Dana Dane with Fame is the debut studio album by American rapper Dana Dane. It was released in 1987 via Profile Records. Recording sessions took place at Power Play Studios, at Bayside Studios, at I.N.S. Studios and at Delta Recording Studios in New York.

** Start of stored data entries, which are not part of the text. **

-- ==== Sys2Proof/Machine/Dispatch.lean ====
section
/-! DEFINITION. Machine/Dispatch.lean: the meaning of every instruction and event. -/

namespace Sys2Proof.Machine
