-- ==== Sys2Proof/Certificates/Slice0/Obligations.lean ====
section
/-! DEFINITION. Certificates/Slice0/Obligations.lean: the statements about the model. A completion statement says of each instruction that, when
its operands can be had (`operands` answers) and the conditions the manual names hold, `exec` answers the next state that the rules give;
what `operands`, `writeRd`, the accesses and the engines' operations answer is stated of them apart. The tables and terms that several
statements share stand in `Sys2Proof.Claims`. -/

namespace Sys2Proof.Claims

/-- The low 32 bits of an integer, sign-extended. -/
def sext32 (n : Int) : Word := (BitVec.ofInt 32 n).signExtend 64
/-- The signed value of the low 32 bits. -/
def lowInt (v : Word) : Int := (v.setWidth 32).toInt
/-- The unsigned value of the low 32 bits. -/
def lowNat (v : Word) : Nat := v.toNat % 2 ^ 32

end Sys2Proof.Claims

open Sys2Proof Sys2Proof.Machine Sys2Proof.Claims

/-! Integer arithmetic, branches and jumps -/

namespace Sys2Proof.Claims

/-- R167, R168: the two-operand integer instructions: destination, sources and result, by exact arithmetic. -/
def twoOperand : Instr → Option (Reg × Reg × Reg × (Word → Word → Word))
  | .add d a b => some (d, a, b, fun x y => BitVec.ofInt 64 (x.toInt + y.toInt))
  | .sub d a b => some (d, a, b, fun x y => BitVec.ofInt 64 (x.toInt - y.toInt))
  | .sll d a b => some (d, a, b, fun x y => BitVec.ofNat 64 (x.toNat * 2 ^ (y.toNat % 64)))
  | .slt d a b => some (d, a, b, fun x y => if x.toInt < y.toInt then 1 else 0)
  | .sltu d a b => some (d, a, b, fun x y => if x.toNat < y.toNat then 1 else 0)
  | .xor d a b => some (d, a, b, fun x y => x ^^^ y)
  | .srl d a b => some (d, a, b, fun x y => BitVec.ofNat 64 (x.toNat / 2 ^ (y.toNat % 64)))
  | .sra d a b => some (d, a, b, fun x y => BitVec.ofInt 64 (x.toInt / 2 ^ (y.toNat % 64)))
  | .or d a b => some (d, a, b, fun x y => x ||| y)
  | .and d a b => some (d, a, b, fun x y => x &&& y)
  | .mul d a b => some (d, a, b, fun x y => BitVec.ofInt 64 (x.toInt * y.toInt))
  | .mulh d a b => some (d, a, b, fun x y => BitVec.ofInt 64 (x.toInt * y.toInt / 2 ^ 64))
  | .mulhsu d a b => some (d, a, b, fun x y => BitVec.ofInt 64 (x.toInt * y.toNat / 2 ^ 64))
  | .mulhu d a b => some (d, a, b, fun x y => BitVec.ofInt 64 (x.toNat * y.toNat / 2 ^ 64))
  | .div d a b => some (d, a, b, fun x y => if y = 0 then BitVec.ofInt 64 (-1) else BitVec.ofInt 64 (x.toInt.tdiv y.toInt))
  | .divu d a b => some (d, a, b, fun x y => if y = 0 then BitVec.ofInt 64 (-1) else BitVec.ofNat 64 (x.toNat / y.toNat))
  | .rem d a b => some (d, a, b, fun x y => if y = 0 then x else BitVec.ofInt 64 (x.toInt.tmod y.toInt))
  | .remu d a b => some (d, a, b, fun x y => if y = 0 then x else BitVec.ofNat 64 (x.toNat % y.toNat))
  | .addw d a b => some (d, a, b, fun x y => sext32 (x.toInt + y.toInt))
  | .subw d a b => some (d, a, b, fun x y => sext32 (x.toInt - y.toInt))
  | .sllw d a b => some (d, a, b, fun x y => sext32 (lowNat x * 2 ^ (y.toNat % 32)))
  | .srlw d a b => some (d, a, b, fun x y => sext32 (lowNat x / 2 ^ (y.toNat % 32)))
  | .sraw d a b => some (d, a, b, fun x y => sext32 (lowInt x / 2 ^ (y.toNat % 32)))
  | .mulw d a b => some (d, a, b, fun x y => sext32 (x.toInt * y.toInt))
  | .divw d a b => some (d, a, b, fun x y => if lowNat y = 0 then sext32 (-1) else sext32 ((lowInt x).tdiv (lowInt y)))
  | .divuw d a b => some (d, a, b, fun x y => if lowNat y = 0 then sext32 (-1) else sext32 (lowNat x / lowNat y : Nat))
  | .remw d a b => some (d, a, b, fun x y => if lowNat y = 0 then sext32 (lowInt x) else sext32 ((lowInt x).tmod (lowInt y)))
  | .remuw d a b => some (d, a, b, fun x y => if lowNat y = 0 then sext32 (lowInt x) else sext32 (lowNat x % lowNat y : Nat))
  | _ => none

/-- R167, R149: the instructions of one register operand: destination, source and result. -/
def oneOperand : Instr → Option (Reg × Reg × (Word → Word))
  | .addi d a m => some (d, a, fun x => BitVec.ofInt 64 (x.toInt + m.toInt))
  | .slti d a m => some (d, a, fun x => if x.toInt < m.toInt then 1 else 0)
  | .sltiu d a m => some (d, a, fun x => if x.toNat < (m.signExtend 64).toNat then 1 else 0)
  | .xori d a m => some (d, a, fun x => x ^^^ m.signExtend 64)
  | .ori d a m => some (d, a, fun x => x ||| m.signExtend 64)
  | .andi d a m => some (d, a, fun x => x &&& m.signExtend 64)
  | .slli d a n => some (d, a, fun x => BitVec.ofNat 64 (x.toNat * 2 ^ n.toNat))
  | .srli d a n => some (d, a, fun x => BitVec.ofNat 64 (x.toNat / 2 ^ n.toNat))
  | .srai d a n => some (d, a, fun x => BitVec.ofInt 64 (x.toInt / 2 ^ n.toNat))
  | .addiw d a m => some (d, a, fun x => sext32 (x.toInt + m.toInt))
  | .slliw d a n => some (d, a, fun x => sext32 (lowNat x * 2 ^ n.toNat))
  | .srliw d a n => some (d, a, fun x => sext32 (lowNat x / 2 ^ n.toNat))
  | .sraiw d a n => some (d, a, fun x => sext32 (lowInt x / 2 ^ n.toNat))
  | .hint d a _ => some (d, a, fun x => x)
  | _ => none

/-- R167: the branches: sources, offset in units of two bytes, and when they are taken. -/
def branchOf : Instr → Option (Reg × Reg × BitVec 12 × (Word → Word → Bool))
  | .beq a b o => some (a, b, o, fun x y => decide (x.toNat = y.toNat))
  | .bne a b o => some (a, b, o, fun x y => decide (x.toNat ≠ y.toNat))
  | .blt a b o => some (a, b, o, fun x y => decide (x.toInt < y.toInt))
  | .bge a b o => some (a, b, o, fun x y => decide (y.toInt ≤ x.toInt))
  | .bltu a b o => some (a, b, o, fun x y => decide (x.toNat < y.toNat))
  | .bgeu a b o => some (a, b, o, fun x y => decide (y.toNat ≤ x.toNat))
  | _ => none

/-- The address `n` bytes from the executing context's pc. -/
def pcPlus (s : State) (n : Int) : Word := BitVec.ofInt 64 ((here s).pc.toInt + n)

/-- The executing context at another pc. -/
def atPc (s : State) (t : Word) : State := withHere s fun c => { c with pc := t }

end Sys2Proof.Claims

Production was handled by Hurby Luv Bug, except for one track, which was produced by Sam Jacobs and Sam Jacobs Jr. The album peaked at number 46 on the US Billboard 200 and number 2 on the Top R&B Albums. It features four singles: "Nightmares", "Delancey Street", "Cinderfella Dana Dane" and "This Be The Def Beat", which were charted on the Hot R&B/Hip-Hop Singles & Tracks at No. 21, No. 44, No. 11 and No. 30, respectively.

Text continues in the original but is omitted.